Pie's a shiny new shop in the town of Loughton, way out east on the Central Line in greater London. It has a few tables for eating in - full on the day - and a solitary table out front on the broad sidewalk. I suspect it has wider aspirations, given that its Facebook and Twitter accounts are named PieLondon.
First things first: the pies are good. Buttery, crisp crust with ample filling on the medium size serving. The steak and mushroom was classic, well-rounded and rich, but not more. The chicken, leek, and ham, on the other hand, was a standout, with a lovely, light wholegrain mustard sauce to bring it all together. Sweets were forgettable, and would have been improved by taking a note from the savory pies and being made in more delicate or distinctive crusts. As was, bland pastry enveloped a nicely smooth chocolate-hazelnut mousse whose flavor couldn't quite counterbalance the crust. Equally bland pastry and crisp meringue shrounded an intense layer of Jolly Ranger flavor-like lemon-passionfruit filling. They looked very pretty at least.
Inside, the counter is a visual combination of pastry store, jewelry store, and bank.

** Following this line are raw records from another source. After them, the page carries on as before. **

/-- Settles O2: a word that decodes is an operation's, which matches that operation's row alone; a word that is no operation's
matches no row. -/
theorem decodeFollowsTheOpcodeTable : Obligations.DecodeFollowsTheOpcodeTable := by
  unfold Obligations.DecodeFollowsTheOpcodeTable
  refine fun w => ⟨fun i hdecode r hr => ?_, decode_error_iff.trans ⟨fun hnone r hr => ?_, fun hrows i hi => ?_⟩⟩
  · obtain ⟨j, rfl⟩ := mem_opcodeTable.mp hr
    rw [← encode_of_decode hdecode]
    exact row_matchesWord_encode j i
  · obtain ⟨j, rfl⟩ := mem_opcodeTable.mp hr
    refine Bool.eq_false_iff.mpr fun hmatch => ?_
    obtain ⟨i, hi⟩ := encode_of_row_matchesWord hmatch
    exact hnone i hi
  · have hmatch : i.row.matchesWord w = true := hi ▸ (row_matchesWord_encode i i).mpr rfl
    exact Bool.false_ne_true ((hrows _ (mem_opcodeTable.mpr ⟨i, rfl⟩)).symm.trans hmatch)

/-- Settles O3: the five words are the encodings of the five operations. -/
theorem writtenOutWordsDecode : Obligations.WrittenOutWordsDecode :=
  ⟨decode_encode (.rxb 0x3E#8), decode_encode .poll, decode_encode (.rdch 15#8), decode_encode (.rdch 255#8),
    decode_encode .init⟩

/-- A word is an operation of the HOST exactly when it encodes one. -/
theorem decodeHost_eq_ok_iff {w : OpWord} {i : Instr} : decodeHost w = .ok i ↔ encode i = w ∧ i.agent = .host :=
  Machine.decodeHost_ok.trans (and_congr_left fun _ => decode_eq_ok_iff)

end Sys2Proof

namespace Sys2Proof.Machine

theorem nextCycle_of_input {s : State} {c : Cycle} {rest : List Cycle} (h : s.input = c :: rest) : nextCycle s = c := by
  rw [nextCycle, h]

/-- A word on the HOST port that is no operation there stops the whole step (R63). -/
theorem step_reservedWord {s : State} {w : OpWord} {why : Reject} {rx : Option Byte} {ok : Bool} {rest : List Cycle}
    (hinput : s.input = ⟨false, some w, rx, ok⟩ :: rest) (hdecode : decodeHost w = .error why) :
    step s = .refused (.reservedWord why) := by
  simp [step, nextCycle_of_input hinput, runCycle, runHost, hdecode, andThen]

/-- Settles O4: no HOST operation's word has one of the reserved forms, and a word with none of them is made of the fields of
POLL, RDCH or INIT. -/
theorem reservedHostWordIsRefused : Obligations.ReservedHostWordIsRefused := by
  unfold Obligations.ReservedHostWordIsRefused
  intro s w reserved
  constructor
  · intro hreserved rx ok rest hinput
    cases hdecode : decodeHost w with
    | error why => exact ⟨why, step_reservedWord hinput hdecode⟩
    | ok i =>
      obtain ⟨rfl, hhost⟩ := decodeHost_eq_ok_iff.mp hdecode
      cases i <;> simp [reserved, Instr.agent] at hreserved hhost
  · intro hlegal
    simp only [reserved, not_or, not_and, not_not] at hlegal
    obtain ⟨hzero, hhigh, hrsv, harg, hrxb⟩ := hlegal
    have hopc : opcField w = 2#4 ∨ opcField w = 3#4 ∨ opcField w = 4#4 := by bv_omega
    obtain hopc | hopc | hopc := hopc
    · exact ⟨.poll, rfl, decodeHost_eq_ok_iff.mpr
        ⟨(eq_assembleWord_iff.mpr ⟨hopc, hrsv, harg (.inl hopc)⟩).symm, rfl⟩⟩
    · exact ⟨.rdch (argField w), rfl, decodeHost_eq_ok_iff.mpr
        ⟨(eq_assembleWord_iff.mpr ⟨hopc, hrsv, rfl⟩).symm, rfl⟩⟩
    · exact ⟨.init, rfl, decodeHost_eq_ok_iff.mpr
        ⟨(eq_assembleWord_iff.mpr ⟨hopc, hrsv, harg (.inr hopc)⟩).symm, rfl⟩⟩

end Sys2Proof.Machine
end

section
/-! PROOFS. RXB as a whole (spec/41_frame_assembler.md): its outcomes as one relation, in both directions, and what every
outcome shares; then the obligations O11, O13, O14, O15, O17, O20, O21, O22 and O23. -/

namespace Sys2Proof.Machine

/-- A captured byte that meets no check: inside the buffer, a length byte in range, a type byte of RC data (R103 to R105). -/
structure Captures (b : Byte) (s : State) : Prop where
  phase : s.phase = .capturing
  inside : s.pos.toNat < 70
  lengthOk : s.pos.toNat = 2 → 7 ≤ b.toNat ∧ b.toNat ≤ 70
  typeOk : s.pos.toNat = 4 → b = 0x31#8

/-- The state such a byte leaves before the position advances: the byte stored, the length byte taken up (R103, R104). -/
def captured (b : Byte) (s : State) : State := { afterStore b s with explen := explenAfter b s }

/-- The seven outcomes of RXB (R108), each with its condition, its event and the state it leaves. -/
inductive RxbOutcome (b : Byte) (s : State) : Event → State → Prop where
  | start (hidle : s.phase = .idle) (hb : b = 0x3E#8) :
      RxbOutcome b s .start (emit .start (clearReady
        { s with phase := .capturing, pos := 1#7, explen := 7#7, buf := s.buf.write 0 b }))
  | junk (hidle : s.phase = .idle) (hb : b ≠ 0x3E#8) : RxbOutcome b s .junk (emit .junk (addJunk 1 s))
  | lenAbort (hcap : s.phase = .capturing) (hpos : s.pos.toNat = 2) (hb : 70 < b.toNat ∨ b.toNat < 7) :
      RxbOutcome b s .lenAbort (emit .lenAbort { afterStore b s with phase := .idle })
  | typeFilter (hcap : s.phase = .capturing) (hpos : s.pos.toNat = 4) (hb : b ≠ 0x31#8) :
      RxbOutcome b s .typeFilter (emit .typeFilter { afterStore b s with phase := .idle })
  | store (hcap : Captures b s) (hmore : s.pos + 1#7 ≠ explenAfter b s) :
      RxbOutcome b s .store (emit .store { captured b s with pos := s.pos + 1#7 })
  | frameOk (hcap : Captures b s) (hend : s.pos + 1#7 = explenAfter b s)
      (hcrc : residue (afterStore b s) (explenAfter b s).toNat = some 0#16) :
      RxbOutcome b s .frameOk (emit .frameOk (markValid (endCandidate (captured b s))))
  | crcFail (hcap : Captures b s) (hend : s.pos + 1#7 = explenAfter b s) (hmax : (explenAfter b s).toNat ≤ 70)
      (hcrc : residue (afterStore b s) (explenAfter b s).toNat ≠ some 0#16) :
      RxbOutcome b s .crcFail (emit .crcFail (addJunk (explenAfter b s).toNat (endCandidate (captured b s))))

/-- Where the next position is not the expected length, `advance` only moves the position. -/
theorem advance_store {s : State} (hmore : s.pos + 1#7 ≠ s.explen) :
    advance s = .next (emit .store { s with pos := s.pos + 1#7 }) := by
  simp [advance, hmore]

theorem Captures.run {b : Byte} {s : State} (h : Captures b s) : execRxb b s = advance (captured b s) :=
  execRxb_advance h.phase h.inside h.lengthOk h.typeOk

/-- Each outcome is what RXB does. -/
theorem RxbOutcome.run {b : Byte} {s t : State} {e : Event} (h : RxbOutcome b s e t) : execRxb b s = .next t := by
  cases h with
  | start hidle hb => subst hb; exact execRxb_start hidle
  | junk hidle hb => exact execRxb_junk hidle hb
  | lenAbort hcap hpos hb => exact execRxb_lenAbort hcap hpos hb
  | typeFilter hcap hpos hb => exact execRxb_typeFilter hcap hpos hb
  | store hcap hmore => exact hcap.run.trans (advance_store hmore)
  | frameOk hcap hend hcrc => exact hcap.run.trans (advance_complete (s := captured b s) hend hcrc)
  | crcFail hcap hend hmax hcrc =>
    have hres := residue_eq_crc16 (s := afterStore b s) hmax
    rw [hcap.run, advance_complete (s := captured b s) hend hres, settleCandidate, if_neg (by simpa [hres] using hcrc)]
    rfl

/-- RXB does nothing else. -/
theorem rxbOutcome_of_next {b : Byte} {s t : State} (h : execRxb b s = .next t) : ∃ e, RxbOutcome b s e t := by
  obtain ⟨hidle, hb, rfl⟩ | ⟨hidle, hb, rfl⟩ | ⟨hcap, hpos, houtcome⟩ := execRxb_cases h
  · exact ⟨_, .start hidle hb⟩
  · exact ⟨_, .junk hidle hb⟩
  obtain ⟨hat, hb, rfl⟩ | ⟨hat, hb, rfl⟩ | ⟨hlen, htype, hadvance⟩ := houtcome
  · exact ⟨_, .lenAbort hcap hat hb⟩
  · exact ⟨_, .typeFilter hcap hat hb⟩
  obtain ⟨hmore, rfl⟩ | ⟨hend, hmax, ⟨hcrc, rfl⟩ | ⟨hcrc, rfl⟩⟩ := advance_cases hadvance
  · exact ⟨_, .store ⟨hcap, hpos, hlen, htype⟩ hmore⟩
  · exact ⟨_, .frameOk ⟨hcap, hpos, hlen, htype⟩ hend hcrc⟩
  · exact ⟨_, .crcFail ⟨hcap, hpos, hlen, htype⟩ hend hmax hcrc⟩

/-! What the outcomes share -/

section
variable {b : Byte} {s t : State} {e : Event}

theorem RxbOutcome.events_eq (h : RxbOutcome b s e t) : t.events = s.events ++ [e] := by
  cases h <;> rfl

theorem RxbOutcome.samePorts (h : RxbOutcome b s e t) : SamePorts s t := by
  cases h <;> exact ⟨rfl, rfl, rfl, rfl, rfl⟩

theorem RxbOutcome.draws_eq (h : RxbOutcome b s e t) : t.draws = s.draws := by
  cases h <;> rfl

/-- In IDLE an outcome writes at most index 0. -/
theorem RxbOutcome.sameBytesBut_zero (h : RxbOutcome b s e t) (hidle : s.phase = .idle) : SameBytesBut 0 s t := by
  cases h with
  | start => exact fun k hk => byteAt_write_ne s b hk
  | junk => exact fun _ _ => rfl
  | lenAbort hcap | typeFilter hcap => cases hidle.symm.trans hcap
  | store hcap | frameOk hcap | crcFail hcap => cases hidle.symm.trans hcap.phase

/-- In CAPTURING an outcome stores the byte at the position. -/
theorem RxbOutcome.buf_eq (h : RxbOutcome b s e t) (hcap : s.phase = .capturing) : t.buf = s.buf.write s.pos.toNat b := by
  cases h with
  | start hidle | junk hidle => cases hcap.symm.trans hidle
  | _ => rfl

theorem RxbOutcome.byteAt_eq (h : RxbOutcome b s e t) (hcap : s.phase = .capturing) (k : Nat) :
    byteAt t k = if k = s.pos.toNat then b else byteAt s k :=
  (byteAt_congr (t := afterStore b s) (h.buf_eq hcap) h.draws_eq k).trans (byteAt_afterStore b s k)

theorem RxbOutcome.byteAt_pos (h : RxbOutcome b s e t) (hcap : s.phase = .capturing) : byteAt t s.pos.toNat = b :=
  (h.byteAt_eq hcap _).trans (if_pos rfl)

theorem RxbOutcome.sameBytesBut (h : RxbOutcome b s e t) (hcap : s.phase = .capturing) :
    SameBytesBut s.pos.toNat s t :=
  fun k hk => (h.byteAt_eq hcap k).trans (if_neg hk)

/-- What each outcome adds to the junk counter (R102, R107, R112). -/
theorem RxbOutcome.junk_eq (h : RxbOutcome b s e t) :
    t.junk = match e with
      | .junk => s.junk + 1#32
      | .crcFail => s.junk + BitVec.ofNat 32 t.explen.toNat
      | _ => s.junk := by
  cases h <;> rfl

end

/-! Outcomes in a state that meets the invariant -/

theorem explenAfter_of_ne {b : Byte} {s : State} (h : s.pos.toNat ≠ 2) : explenAfter b s = s.explen := if_neg h

theorem explenAfter_of_eq {b : Byte} {s : State} (h : s.pos.toNat = 2) : explenAfter b s = lengthOf b := if_pos h

/-- A length in range keeps its value in seven bits (R104). -/
theorem lengthOf_toNat {b : Byte} (h : b.toNat ≤ 70) : (lengthOf b).toNat = b.toNat := by
  rw [lengthOf, BitVec.toNat_setWidth, Nat.mod_eq_of_lt (by omega)]

/-- A candidate ends at offset 6 or above, by the expected length its header gave it. -/
theorem Captures.ends_iff {b : Byte} {s : State} (hinv : Inv s) (h : Captures b s) :
    s.pos + 1#7 = explenAfter b s ↔ s.pos.toNat + 1 = s.explen.toNat ∧ 6 ≤ s.pos.toNat := by
  obtain ⟨hmin, hmax⟩ := hinv.explenRange
  by_cases hpos : s.pos.toNat = 2
  · obtain ⟨hlow, hhigh⟩ := h.lengthOk hpos
    have hlength := lengthOf_toNat hhigh
    rw [explenAfter_of_eq hpos]
    refine iff_of_false (fun heq => ?_) (by omega)
    rw [← heq] at hlength
    bv_omega
  · have hinside := h.inside
    rw [explenAfter_of_ne hpos]
    bv_omega

/-- The residue a completion decides by is the CRC of the candidate's bytes with the last one (R144). -/
theorem Captures.residue_eq {b : Byte} {s : State} (hinv : Inv s) (h : Captures b s)
    (hend : s.pos + 1#7 = explenAfter b s) :
    residue (afterStore b s) (explenAfter b s).toNat = some (crc16 ((List.range s.pos.toNat).map (byteAt s) ++ [b])) := by
  obtain ⟨hlast, hpos⟩ := (h.ends_iff hinv).mp hend
  obtain ⟨-, hmax⟩ := hinv.explenRange
  rw [explenAfter_of_ne (by omega), residue_eq_crc16 hmax, ← hlast, candidateBytes_afterStore]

Large, solid glass cases filled jewel-like with hot or cold pastries, sweet and savory, cut a line down the edge of the countertop. (Photo) The gaps between the cases, bank cashier-like, are the windows of opportunity for ordering. The signage is poor: pies hide the bottom half of their labels, and the hot pies are cryptically flagged with abbreviations whose entirety is divided between the two halves of the sticker wrapped around a toothpick. Fortunately, there's a flier - for the astute - to read in compensation.
Food options include three sizes of pie, from miniature to small dinner party, mashed and baked potatoes, mashed and baked squash, substantial salads, drinks - hot and cold - and a beautiful array of sweets, some of which might be more memorable than the ones we had. Some of it's for takeaway, especially the mash already in plastic containers and larger pies. It's not cheap, with the medium pies priced at £4.75, but it's not trying to compete with Gregg's. If it gets its signage and intimidating countertop act together, this could be long-term competition for the likes of Square Pie.